Eninboro allo economics
The Cypriots have an expression: eninboro allo. It means: I cannot take any more of it.
There was jubilation last night outside the small Mediterranean island’s parliament when every single MP either voted against a plan to tax depositors or abstained. The message was that people of Cyprus had had enough and weren’t going to let the big bullies, led by Germany, boss them around.
The plan to tax insured deposits was a dreadful mistake – I have described it as legalised bank robbery. But the deposit tax was part of an unpalatable but available 10 billion euro bailout, agreed with the euro zone. That plan A is now at risk. As Cypriots contemplate possible plan Bs, their jubilation may start to fade: all of them are also dreadful.
Some observers, including my colleague Anatole Kaletsky, believe that Germany will now blink. With an election looming there in the autumn, that seems most unlikely. Berlin has said it is unwilling to back any loan bigger than 10 billion euros, already a non-trivial 60 percent of Cyprus’ GDP. The problem is that Nicosia needs 17 billion euros to recapitalise its banks and cover the government’s own expenses, leaving a 7 billion euro hole.
Berlin is right to refuse to lend more. Even with 10 billion euros, Cyprus’ debt will rise to around 130 percent of GDP. At 17 billion euros it would shoot up to around 160 percent of GDP. Under the original plan, debt was supposed to fall to 100 percent by 2020. But after the events of recent days, confidence will be so crushed and the island’s offshore finance business model so broken that this forecast now looks pie in the sky.
So what are Cyprus’ options? There are broadly three: sell its soul to Russia; default and possibly quit the euro; or patch together a new deal with the euro zone. They are all bad, but the last one is the least bad, for both Cyprus and the rest of Europe.
Cyprus’ finance minister is in Russia today. Moscow is furious because many of its citizens, who have channelled money to Cyprus, would pay the deposit tax. It may seem odd that the Kremlin is so keen to protect citizens who make use of an off-shore financial centre. Many are trying to reduce Russian tax payments and some may be money launderers. But that shows where President Vladimir Putin’s priorities lie.
Russia has non-financial interests in Cyprus. The island has potentially rich offshore gas deposits and its position in the eastern Mediterranean has long been strategic. It was colonised by Christian crusaders, the Ottomans and then the UK, which still has two military bases there. Could Moscow, whose only naval base on the Mediterranean is in strife-ridden Syria, somehow wangle some military advantage out of this crisis?
Some in Cyprus won’t care. They’ll say it is better to be colonised by Russia, which at least is also predominantly Orthodox in its Christianity, than to be Germany’s whipping boy. But such a pact would amount to turning its back on modernity.
The second main option for Nicosia is to default – or more precisely for its big banks to go bust. If Cyprus can’t get a bailout from the euro zone, it won’t be able to recapitalise its banks. The European Central Bank has said it is willing to supply them with liquidity, but only under its rules.
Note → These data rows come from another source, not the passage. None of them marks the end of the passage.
-- ==== Sys2Proof/Tests/Slice0.lean ====
section
/-! SUPPORT. The model's own tests. Expected values are the spec's: the words of R66, the vectors of 95_test_vectors.md, the
examples of the instruction rules. The last part shows, for each statement with hypotheses, that something meets them. -/

namespace Sys2Proof.Tests

open Sys2Proof Sys2Proof.Machine

/-! ### Helpers -/

/-- The answers of the spec's vectors: the random byte of T110, a collision, a key that is down. -/
def answers : Answers := ⟨0xA7, true, false⟩

/-- The core about to execute an instruction fetched at 0x200, with some registers set. -/
def start (regs : List (Reg × Byte)) : State :=
  regs.foldl (fun s r => setV r.1 r.2 s) { State.reset with mode := .running, pc := 0x202, answers := answers }

/-- The state an outcome leads to. -/
def after : Result → State
  | .next s => s
  | .fault _ => State.reset
  | .refused _ => State.reset

/-- The core running after reset, a word at 0x200, the core's turn next. -/
def placed (w : Nat) : State := State.withFetchWord { State.reset with answers := answers } 16 w

/-- The same with `V[0] = 3`. -/
def delayed (w : Nat) : State := State.withFetchWord (start [(0, 3)]) 16 w

/-- The state after reset but for the mode, with one move settled. -/
def soon (e : Event) (m : Mode) : State := { State.reset with mode := m, inbox := [e] }

/-- A register of the state an outcome leads to. -/
def reg (r : Result) (x : Reg) : Byte := getV (after r) x

/-! ### Well-formedness: an ill-formed term for each check (R67, R72) -/

theorem test_wellFormed_seVxVy : (Instr.seVxVy 0 1 1).wellFormed = false ∧ (Instr.seVxVy 0 1 0).wellFormed = true := by
  decide

theorem test_wellFormed_sneVxVy : (Instr.sneVxVy 0 1 2).wellFormed = false ∧ (Instr.sneVxVy 0 1 0).wellFormed = true := by
  decide

theorem test_wellFormed_shrVx : (Instr.shrVx 2 3).wellFormed = false ∧ (Instr.shrVx 2 0).wellFormed = true := by decide

theorem test_wellFormed_shlVx : (Instr.shlVx 2 3).wellFormed = false ∧ (Instr.shlVx 2 0).wellFormed = true := by decide

/-! ### Decoding: every constructor from a word written out from the table (R62, R66), then the illegal space (R68) -/

theorem test_decode_control_flow :
    decodeWord 0b0000000011101110 = .ok .ret ∧ decodeWord 0b0001001000110100 = .ok (.jp 0x234) ∧
    decodeWord 0b0010101010111100 = .ok (.call 0xABC) ∧ decodeWord 0b0011001101000010 = .ok (.seVxKk 3 0x42) ∧
    decodeWord 0b0100001101000011 = .ok (.sneVxKk 3 0x43) ∧ decodeWord 0b0101101010110000 = .ok (.seVxVy 0xA 0xB 0) ∧
    decodeWord 0b1001000000010010 = .ok (.sneVxVy 0 1 2) ∧ decodeWord 0b1011001100000000 = .ok (.jpV0Nnn 0x300) := by
  decide

theorem test_decode_loads_and_logic :
    decodeWord 0b0110111110101011 = .ok (.ldVxKk 0xF 0xAB) ∧ decodeWord 0b0111000111111111 = .ok (.addVxKk 1 0xFF) ∧
    decodeWord 0b1000000100100000 = .ok (.ldVxVy 1 2) ∧ decodeWord 0b1000000000010001 = .ok (.orVxVy 0 1) ∧
    decodeWord 0b1000000000010010 = .ok (.andVxVy 0 1) ∧ decodeWord 0b1000000000010011 = .ok (.xorVxVy 0 1) := by
  decide

theorem test_decode_flag_writers :
    decodeWord 0b1000000011110100 = .ok (.addVxVy 0 0xF) ∧ decodeWord 0b1000000100100101 = .ok (.subVxVy 1 2) ∧
    decodeWord 0b1000001000110110 = .ok (.shrVx 2 3) ∧ decodeWord 0b1000000100000111 = .ok (.subnVxVy 1 0) ∧
    decodeWord 0b1000001000111110 = .ok (.shlVx 2 3) := by
  decide

theorem test_decode_address_and_memory :
    decodeWord 0b1010000100100011 = .ok (.ldINnn 0x123) ∧ decodeWord 0b1111001000011110 = .ok (.addIVx 2) ∧
    decodeWord 0b1111001100101001 = .ok (.ldFVx 3) ∧ decodeWord 0b1111000000110011 = .ok (.ldBVx 0) ∧
    decodeWord 0b1111000101010101 = .ok (.ldMemIVx 1) ∧ decodeWord 0b1111001001100101 = .ok (.ldVxMemI 2) := by
  decide
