-- ==== Sys2Proof/Laws/Units.lean ====
section
/-! SUPPORT. Laws of the units and of the sequencer: for each shared operation, everything it can do, said once. -/

namespace Sys2Proof.Machine

/-! ### BitBuffer -/

/-- A push (R92) either raises ERR_CAPACITY at a full buffer and leaves it, or writes the cell at NBITS and advances NBITS. -/
theorem bbPushBit_cases (cap : Nat) (v : Bool) (b : BitBuffer) :
    (b.nbits.toNat = cap ∧ bbPushBit cap v b = .raised .capacity b) ∨
      (b.nbits.toNat ≠ cap ∧ bbPushBit cap v b =
        .ok { b with bits := Table.put false b.bits b.nbits.toNat v, nbits := b.nbits + 1 }) := by
  unfold bbPushBit
  split
  · next h => exact .inl ⟨h, rfl⟩
  · next h => exact .inr ⟨h, rfl⟩

/-- A pop (R96) either signals `empty` at RP = NBITS or gives the cell at RP and advances RP. -/
theorem bbPopBit_cases (b : BitBuffer) :
    (b.rp = b.nbits ∧ bbPopBit b = none) ∨
      (b.rp ≠ b.nbits ∧ bbPopBit b = some (Table.get false b.bits b.rp.toNat, { b with rp := b.rp + 1 })) := by
  unfold bbPopBit
  split
  · next h => exact .inl ⟨h, rfl⟩
  · next h => exact .inr ⟨h, rfl⟩

@[simp] theorem length_bbValue (b : BitBuffer) : (bbValue b).length = b.nbits.toNat := by simp [bbValue]

@[simp] theorem bbClear_value (b : BitBuffer) : bbValue (bbClear b) = [] := rfl

@[simp] theorem length_packBytes (order : PackOrder) (n : Nat) (bits : Bits) : (packBytes order n bits).length = n := by
  induction n generalizing bits with
  | zero => rfl
  | succ n ih => simp [packBytes, ih]

@[simp] theorem length_unpackByte (order : PackOrder) (v : Byte) : (unpackByte order v).length = 8 := by
  simp [unpackByte]

/-! ### Alphabet scanner -/

/-- What the lookup of R110 finds is the least index of the range whose entry carries the byte. -/
theorem findSym_some {s : State} {b : Byte} {n j i : Nat} (h : findSym s b n j = some i) :
    j ≤ i ∧ i < j + n ∧ s.byteAt .alphaSym i = b ∧ ∀ m, j ≤ m → m < i → s.byteAt .alphaSym m ≠ b := by
  induction n generalizing j with
  | zero => cases h
  | succ n ih =>
    unfold findSym at h
    split at h
    · next hb =>
      cases h
      exact ⟨Nat.le_refl _, by omega, hb, fun m h1 h2 => absurd h1 (by omega)⟩
    · next hb =>
      obtain ⟨h1, h2, h3, h4⟩ := ih h
      refine ⟨by omega, by omega, h3, fun m hm hi => ?_⟩
      rcases Nat.eq_or_lt_of_le hm with rfl | hm
      · exact hb
      · exact h4 m hm hi

/-- The lookup finds nothing exactly when no entry of the range carries the byte. -/
theorem findSym_none {s : State} {b : Byte} {n j : Nat} (h : findSym s b n j = none) (m : Nat) (h1 : j ≤ m)
    (h2 : m < j + n) : s.byteAt .alphaSym m ≠ b := by
  induction n generalizing j with
  | zero => omega
  | succ n ih =>
    unfold findSym at h
    split at h
    · cases h
    · next hb =>
      rcases Nat.eq_or_lt_of_le h1 with rfl | h1
      · exact hb
      · exact ih h h1 (by omega)

/-! ### Code-map generator -/

/-- One round of R142: at a LEAF it records a code, at an INTERNAL node it pushes right then left, anything else is ERR_INTERNAL. -/
theorem genStep_cases (t : TreeBuilder) (g : CodeMapGen) :
    let e := Table.get StkEntry.blank g.stk (g.sp - 1).toNat
    let path := if 0 < e.depth.toNat then Table.put false g.path (e.depth.toNat - 1) e.bit else g.path
    let c := nodeAt t e.node.toNat
    let g1 := { g with sp := g.sp - 1, path := path }
    (c.tag = .leaf ∧ genStep t g =
        .ok (putCode g1 c.byte { valid := true, len := e.depth, code := Table.first false e.depth.toNat path })) ∨
      (c.tag = .internal ∧ genStep t g = .ok (stkPush (stkPush g1 { node := c.right, depth := e.depth + 1, bit := true })
        { node := c.left, depth := e.depth + 1, bit := false })) ∨
      ((c.tag = .empty ∨ c.tag = .reserved) ∧ genStep t g = .raised .internal g1) := by
  simp only [genStep]
  split
  · next h => exact .inl ⟨h, rfl⟩
  · next h => exact .inr (.inl ⟨h, rfl⟩)
  · next h => exact .inr (.inr ⟨.inl h, rfl⟩)
  · next h => exact .inr (.inr ⟨.inr h, rfl⟩)

theorem codeOf_putCode (g : CodeMapGen) (b c : Byte) (e : CodeEntry) :
    codeOf (putCode g b e) c = if c = b then e else codeOf g c := by
  simp only [codeOf, putCode, Table.get_put]
  by_cases h : c = b
  · simp [h]
  · have : c.toNat ≠ b.toNat := fun hn => h (BitVec.eq_of_toNat_eq hn)
    simp [h, this]

theorem codeOf_invalidateAll (g : CodeMapGen) (b : Byte) : (codeOf (invalidateAll g) b).valid = false := by
  have h : b.toNat < 256 := b.isLt
  simp only [codeOf, invalidateAll, Table.get_mapFirst]
  simp [h]

/-! ### Sequencer and host port -/

/-- Issue (R216, R217): ignored while BUSY; ERR_BAD_CMD for a word that is no command's; the command at once; or acceptance, with moves
to land in the interval. -/
theorem issue_cases (w : Word) (turns : Nat) (s : State) :
    (s.isBusy = true ∧ issue w turns s = .next s) ∨
      (s.isBusy = false ∧ (∃ e, decodeWord w = .error e) ∧ issue w turns s = .next (raiseError .badCmd s)) ∨
      (s.isBusy = false ∧ ∃ i, decodeWord w = .ok i ∧
        ((turns = 0 ∧ issue w turns s = exec i s) ∨
          ∃ n, turns = n + 1 ∧ issue w turns s = .next ((accept i s).withHost { s.host with turns := n + 1 }))) := by
  unfold issue
  cases hb : s.isBusy with
  | true => exact .inl ⟨rfl, rfl⟩
  | false =>
    cases hd : decodeWord w with
    | error e => exact .inr (.inl ⟨rfl, ⟨e, rfl⟩, rfl⟩)
    | ok i =>
      refine .inr (.inr ⟨rfl, i, rfl, ?_⟩)
      cases turns with
      | zero => exact .inl ⟨rfl, rfl⟩
      | succ n => exact .inr ⟨n, rfl, rfl⟩

/-- Who moves next (R215, R49): a host move landing in the BUSY interval; the engine; a host move outside it; or nobody. -/
theorem nextMove_cases (s : State) :
    (s.isBusy = true ∧ ∃ a rest n, s.host.script = a :: rest ∧ s.host.turns = n + 1 ∧
        nextMove s = hostMove a (s.withHost { s.host with script := rest, turns := n })) ∨
      (s.isBusy = true ∧ (s.host.script = [] ∨ s.host.turns = 0) ∧
        nextMove s = engineTurn (s.withHost { s.host with turns := 0 })) ∨
      (s.isBusy = false ∧ ∃ a rest, s.host.script = a :: rest ∧
        nextMove s = hostMove a (s.withHost { s.host with script := rest })) ∨
      (s.isBusy = false ∧ s.host.script = [] ∧ nextMove s = .next s) := by
  unfold nextMove
  cases hb : s.isBusy with
  | true =>
    cases hs : s.host.script with
    | nil => exact .inr (.inl ⟨rfl, .inl rfl, rfl⟩)
    | cons a rest =>
      cases ht : s.host.turns with
      | zero => exact .inr (.inl ⟨rfl, .inr rfl, rfl⟩)
      | succ n => exact .inl ⟨rfl, a, rest, n, rfl, rfl, rfl⟩
  | false =>
    cases hs : s.host.script with
    | nil => exact .inr (.inr (.inr ⟨rfl, rfl, rfl⟩))
    | cons a rest => exact .inr (.inr (.inl ⟨rfl, a, rest, rfl, rfl⟩))

/-- The same in the terms of Safety.lean: the host's move, the engine's, or none. -/
theorem step_moves (s : State) :
    (∃ a h, HostMakes a s ∧ step s = hostMove a (s.withHost h)) ∨
      (EngineMoves s ∧ step s = engineTurn (s.withHost { s.host with turns := 0 })) ∨
      (s.isBusy = false ∧ s.host.script = [] ∧ step s = .next s) := by
  rcases nextMove_cases s with ⟨_, a, rest, n, hs, ht, h⟩ | ⟨hb, hn, h⟩ | ⟨hb, a, rest, hs, h⟩ | h
  · exact .inl ⟨a, _, ⟨.inr (by simp [ht]), rest, hs⟩, h⟩
  · exact .inr (.inl ⟨⟨hb, hn⟩, h⟩)
  · exact .inl ⟨a, _, ⟨.inl hb, rest, hs⟩, h⟩
  · exact .inr (.inr h)

/-- A write of `w` to CMD (R216) issues `w`, by name or through register number 0. -/
theorem hostMove_issuesAtOnce {a : HostAct} {w : Word} (h : IssuesAtOnce a w) (s : State) : hostMove a s = issue w 0 s := by
  rcases h with rfl | ⟨v, rfl, rfl⟩ <;> rfl

theorem hostMove_writesCmd {a : HostAct} {w : Word} (h : WritesCmd a w) (s : State) : ∃ n, hostMove a s = issue w n s := by
  rcases h with ⟨n, rfl⟩ | ⟨v, rfl, rfl⟩
  · exact ⟨n, rfl⟩
  · exact ⟨0, rfl⟩

/-- A host write (R41) is done or ignored. -/
theorem portWrite_eq (f : State → State) (s : State) : portWrite f s = if s.isBusy = true then s else f s := by
  unfold portWrite
  split <;> simp_all

/-- The state a host read leaves (R41, R46): unchanged, but for the count of unspecified reads while BUSY. -/
theorem portRead_state (w : Nat) (v : Datum) (s : State) :
    (portRead w v s).2 = if s.isBusy = true then s.withDraws (s.draws + 1) else s := by
  unfold portRead
  split <;> simp_all

theorem portRead_value (w : Nat) (v : Datum) (s : State) (h : s.isBusy = false) : (portRead w v s).1 = v := by
  simp [portRead, h]

end Sys2Proof.Machine
end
That is far from offering an open spigot.
The country’s second largest bank, Laiki, already seems to have run out of suitable collateral to receive even emergency loans. At some point, the government is going to have to re-open the banks. If it doesn’t then have a deal, everybody will rush to take their money out. The whole financial system will collapse.
It is hard to see this scenario ending with anything other than the imposition of capital controls and Cyprus quitting the euro. Some sort of equilibrium would eventually be established, but depositors would lose much more than plan A’s 6.75-9.9 percent. The country might also be forced out of the European Union. That would massively weaken its strategic position vis-a-vis Turkey, which has occupied around a third of the island since 1974.
The remaining option is to recut the deal with the euro zone. The good news is that Cyprus’ partners are not fixated on a deposit tax, especially hitting those with less than 100,000 euros. The bad news is that there is still a 5.8 billion euro hole to fill. That’s about a third of GDP.
Nicosia may be able to scrabble around for some alternative ways of finding cash. One unattractive idea is to raid pension funds. Another is to find some way of cashing in on the potential future value of the offshore gas deposits. Yet another is to get the Cypriot church to chip in; its archbishop has offered to help. Maybe there is also a way of fast-tracking privatisations. Conceivably the state itself could default on its debts – although that wouldn’t help a lot since half of them are held by the country’s banks.
That said, a combination of such measures, plus a smaller tax focussed only on the uninsured depositors, might do the trick. It won’t be easy to sell this politically in Cyprus. But every day that the banks stay shut, the people may begin to appreciate the advantages of doing a deal with the euro zone. “Eninboro allo” may then be replaced by “ne boro” – “yes I can”.